Cardiovascular Medicine Educational Goals

The fellowship is a continuous process of professional and academic growth, with each individual progressing at a somewhat different pace and along a unique path. Nevertheless, the general expectation is that senior fellows will not only master the subject content necessary to care for patients with cardiovascular disease but will also develop a sophistication and maturity of clinical judgment. Appropriate knowledge of leading-edge and experimental treatments that may be utilized for a patient's care is another quality desired of senior fellows. As they obtain this sophistication, judgment and knowledge, fellows play an increasingly prominent leadership role in guiding education and patient care with the house staff and medical students.

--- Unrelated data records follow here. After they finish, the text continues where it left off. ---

-- ==== Sys2Proof/Machine/Handle.lean ====
section
/-! DEFINITION. The handle unit: handles and descriptors (R174..R177), layouts (R180..R183), shards (R184), the extent
walk and residency (R185..R188), violations and their log (R189, R190), watchpoints (R191), versions of pages (R202),
resolution and its fault order (R193, R194), and the access to an object's bits. -/

namespace Sys2Proof.Machine

open Sys2Proof

/-! ### Handles and descriptors -/

abbrev Desc := BitVec 512

/-- A field of a descriptor, and its replacement. -/
def Desc.f (d : Desc) (lo n : Nat) : Nat := d.toNat / 2 ^ lo % 2 ^ n
def Desc.set (d : Desc) (lo n v : Nat) : Desc :=
  BitVec.ofNat 512 (d.toNat - d.f lo n * 2 ^ lo + v % 2 ^ n * 2 ^ lo)

def Desc.state (d : Desc) : Nat := d.f 0 2
def Desc.part (d : Desc) : Nat := d.f 2 6
def Desc.gen (d : Desc) : Nat := d.f 8 20
def Desc.rights (d : Desc) : Nat := d.f 28 8
def Desc.fmt (d : Desc) : Nat := d.f 36 4
def Desc.rank (d : Desc) : Nat := d.f 40 3
def Desc.layout (d : Desc) : Nat := d.f 43 2
def Desc.waxis (d : Desc) : Nat := d.f 45 3
def Desc.wlev (d : Desc) : Nat := d.f 48 3
def Desc.shaxis (d : Desc) : Nat := d.f 51 3
def Desc.direct (d : Desc) : Bool := d.f 54 1 == 1
def Desc.measured (d : Desc) : Bool := d.f 55 1 == 1
def Desc.replicated (d : Desc) : Bool := d.f 57 1 == 1
def Desc.watch (d : Desc) : Bool := d.f 58 1 == 1
def Desc.dims (d : Desc) : List Nat := (List.range d.rank).map fun i => d.f (64 + 32 * i) 32
def Desc.vcur (d : Desc) : Nat := d.f 256 32
def Desc.shblk (d : Desc) : Nat := d.f 288 32
def Desc.shmap (d : Desc) : Nat := d.f 320 64
def Desc.ext (d : Desc) : Nat := d.f 384 52
def Desc.extent (d : Desc) : Nat := d.f 448 48

/-- The fields of a handle (R174): home package, generation, rights, the low four bits, and the slot with its home. -/
def hHome (h : Word) : Nat := h.toNat / 2 ^ 55
def hGen (h : Word) : Nat := h.toNat / 2 ^ 12 % 2 ^ 20
def hRights (h : Word) : Nat := h.toNat / 16 % 256
def hLow (h : Word) : Nat := h.toNat % 16
def hKey (h : Word) : Nat := h.toNat / 2 ^ 32

/-- The descriptor that a handle names: the table's, or, of an object homed elsewhere, the one learned; a slot not listed is
free. -/
def State.desc (s : State) (h : Word) : Desc := ((mget s.descs (hKey h)).orElse fun _ => mget s.far (hKey h)).getD 0

/-- A handle of an object homed on another package of the domain. -/
def State.elsewhere (s : State) (h : Word) : Bool := hLow h = 0 && s.members.contains (hHome h) && hHome h != s.pkg

/-- The descriptor fetch of a handle homed elsewhere (R193): its home's descriptor, a free value. DESIGN CHOICE:
notes/assumptions/2.md. -/
def State.learn (s : State) (h : Word) : State :=
  if s.elsewhere h && (mget s.descs (hKey h)).isNone && (mget s.far (hKey h)).isNone then
    { s with far := mput s.far (hKey h) (Config.farDesc s.fresh), fresh := s.fresh + 1 }
  else s

/-- The element width of a format code (R62, R177). -/
def fmtWidth (code : Nat) : Nat := match efOf code with | some e => e.width | none => 4
def Desc.w (d : Desc) : Nat := fmtWidth d.fmt

/-- Signed formats: INT32, INT16, INT8 and INT4 (R195). -/
def fmtSigned (code : Nat) : Bool := code == 5 || code == 7 || code == 9 || code == 13

/-- The floating-point format of a code, where it is FP32, FP16 or BF16 (R197, R198). -/
def fmtFp : Nat → Option FF
  | 0 => some .f32 | 1 => some .f16 | 2 => some .bf16 | _ => none

/-! ### Layouts (R180, R181) -/

def prodL (l : List Nat) : Nat := l.foldl (· * ·) 1

/-- Row-major index, and the coordinates of an index with the outermost digit unbounded (R225). -/
def linOf (dims cs : List Nat) : Nat := (dims.zip cs).foldl (fun n p => n * p.1 + p.2) 0
def coordsOf : List Nat → Nat → List Nat
  | [], _ => []
  | [_], n => [n]
  | _ :: d :: t, n =>
    let p := prodL (d :: t)
    (n / p) :: coordsOf (d :: t) (n % p)

/-- Elements per 512-byte row. -/
def Desc.e (d : Desc) : Nat := 4096 / d.w

/-- Dimensions and coordinates from the innermost. -/
def inner (l : List Nat) (k : Nat) : Nat := l.reverse.getD k 0

/-- Bit offset of an element (R180); row-major or tiled. -/
def Desc.bitOf (d : Desc) (cs : List Nat) : Nat :=
  let ds := d.dims
  if d.layout = 1 then
    let p := linOf (ds.take (d.rank - 2)) (cs.take (d.rank - 2))
    let cols := inner ds 0 / d.e
    let t := p * (inner ds 1 / 128) * cols + inner cs 1 / 128 * cols + inner cs 0 / d.e
    8 * (65536 * t + 512 * (inner cs 1 % 128)) + inner cs 0 % d.e * d.w
  else linOf ds cs * d.w

/-- Rows of a coefficient tile (R179). -/
def Desc.npos (d : Desc) : Nat := min 128 (d.dims.getD d.waxis 1)

/-- The dimensions of a coefficient object that key its slots first: all but WAXIS and the innermost (R180). -/
def Desc.otherAxes (d : Desc) : List Nat := (List.range (d.rank - 1)).filter fun i => i ≠ d.waxis

/-- The slot of the coefficient tile that holds an element (R180). -/
def Desc.slotOf (d : Desc) (cs : List Nat) : Nat :=
  let ds := d.dims
  let o := d.otherAxes
  let p := linOf (o.map fun i => ds.getD i 1) (o.map fun i => cs.getD i 0)
  (p * (ds.getD d.waxis 1 / d.npos) + cs.getD d.waxis 0 / d.npos) * (inner ds 0 / d.e) + inner cs 0 / d.e

/-- Size of the data region (R181). -/
def Desc.dataEnd (d : Desc) : Nat :=
  let ds := d.dims
  if d.layout = 1 then prodL (ds.take (d.rank - 2)) * (inner ds 1 / 128) * (inner ds 0 / d.e) * 65536
  else if d.layout = 2 then
    prodL (d.otherAxes.map fun i => ds.getD i 1) * (ds.getD d.waxis 1 / d.npos) * (inner ds 0 / d.e) * 66048
  else (prodL ds * d.w / 8 + (if prodL ds * d.w % 8 = 0 then 0 else 1) + 511) / 512 * 512

/-- Start of the super-scales of a Q4N object, super-scale groups per innermost row, and the index of an element's group
(R181). -/
def Desc.superAt (d : Desc) : Nat := d.dataEnd + (prodL d.dims / 64 + 511) / 512 * 512
def Desc.superIdx (d : Desc) (lin : Nat) : Nat :=
  let n := inner d.dims 0
  lin / n * ((n + 16383) / 16384) + lin % n / 64 / 256

/-- End of the data and scale regions (R179). -/
def Desc.regionsEnd (d : Desc) : Nat :=
  if d.fmt = 11 then d.dataEnd + prodL d.dims / 32
  else if d.fmt = 12 then d.superAt + prodL d.dims / inner d.dims 0 * ((inner d.dims 0 + 16383) / 16384) * 4
  else d.dataEnd

/-- The coordinates of the element that a byte belongs to, for its shard (R184): a scale byte goes with the first element
of its block, a super-scale with that of its group's first block. -/
def Desc.coordsAt (d : Desc) (o : Nat) : List Nat :=
  let ds := d.dims
  let n := inner ds 0
  if d.dataEnd ≤ o then
    if d.fmt = 11 then coordsOf ds ((o - d.dataEnd) * 32)
    else if d.fmt = 12 then
      if o < d.superAt then coordsOf ds ((o - d.dataEnd) * 64)
      else
        let g := (o - d.superAt) / 4
        let per := (n + 16383) / 16384
        coordsOf ds (g / per * n + g % per * 16384)
    else coordsOf ds 0
  else if d.layout = 1 then
    let t := o / 65536
    let cols := n / d.e
    let rows := inner ds 1 / 128
    let p := t / (rows * cols)
    coordsOf (ds.take (d.rank - 2)) p ++
      [t / cols % rows * 128 + o % 65536 / 512, t % cols * d.e + o % 512 * 8 / d.w]
  else if d.layout = 2 then
    let t := o / 66048
    let cols := n / d.e
    let blocks := ds.getD d.waxis 1 / d.npos
    let os := coordsOf (d.otherAxes.map fun i => ds.getD i 1) (t / (blocks * cols))
    (List.range d.rank).map fun i =>
      if i = d.waxis then t / cols % blocks * d.npos
      else if i + 1 = d.rank then t % cols * d.e
      else os.getD (d.otherAxes.idxOf i) 0
  else coordsOf ds (o * 8 / d.w)

/-! ### The extent walk and residency (R184..R188) -/

/-- An 8-byte entry of a table, at a multiple of 8 (R184, R185). -/
def State.peekWord (s : State) (pa : Nat) : Nat := (s.peekLine (pa / 64)).toNat / 2 ^ (8 * (pa % 64)) % 2 ^ 64

/-- Fields of an extent entry (R185). -/
def entV (e : Nat) : Bool := e % 2 == 1
def entLeaf (e : Nat) : Bool := e / 2 % 2 == 1
def entWe (e : Nat) : Bool := e / 4 % 2 == 1
def entHome (e : Nat) : Nat := e / 8 % 4
def entComp (e : Nat) : Bool := e / 32 % 2 == 1
def entMeasured (e : Nat) : Bool := e / 64 % 2 == 1
def entKey (e : Nat) : Nat := e / 128 % 64
def entMoving (e : Nat) : Bool := e / 2 ^ 13 % 2 == 1
def entAddr (e : Nat) : Nat := e / 2 ^ 16 % 2 ^ 30 * 2 ^ 16

/-- A pointer entry as R185 allows it, and a leaf: reserved bits clear, and a space-10 address under HOME 11. -/
def entPointer (e : Nat) : Bool := entV e && !entLeaf e && e % 2 ^ 16 == 1 && e / 2 ^ 46 == 0
def entPage (e : Nat) : Bool :=
  entV e && entLeaf e && e / 2 ^ 14 % 4 == 0 && e / 2 ^ 46 % 256 == 0 && (entHome e != 3 || paSpace (entAddr e) == 2)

The educational goals and objectives of the program are achieved through a combination of the following.

Clinical Rotations

Our clinical curriculum is a milestone, competency-based model that meets the Core Cardiology Training Symposium (COCATS 4) recommendations of the American College of Cardiology. Learn more about clinical rotations.

Journal Club

Fellows conduct biweekly Journal Clubs with faculty mentors to discuss recently published literature. The overall aims are to:

  • Understand the basic background information behind each article
  • Describe the methods (e.g. type of study, blinding, randomization)
  • Reviewbasic statistics (odd ratios, relative risks, number needed to treat/harm, Kaplan Meier, Cox regression)
  • Analyze the results of the trial, future implications, clinical relevancy

Mentored Research

Throughout the clinical years of training, fellows are encouraged to initiate and develop plans for research years. Learn more about research training.

Procedures

The training program provides a robust volume of procedures available to our fellows.

Graduates typically perform more than:

  • 500 cardiac catheterizations
  • 150 transthoracic echocardiograms (TTE)
  • 100 transesophageal echocardiograms (TEE)

Graduates typical read more than:

  • 600 TTE
  • 100 stress echocardiograms
  • 300 nuclear scans
  • 50 cardiac MRs
  • 200 coronary calcium scores
  • 200 CT coronary angiograms

Simulations

Trainees have 24 hour access to the HeartWorks© Transesophageal echocardiography simulator and the Transthoracic echocardiography simulator.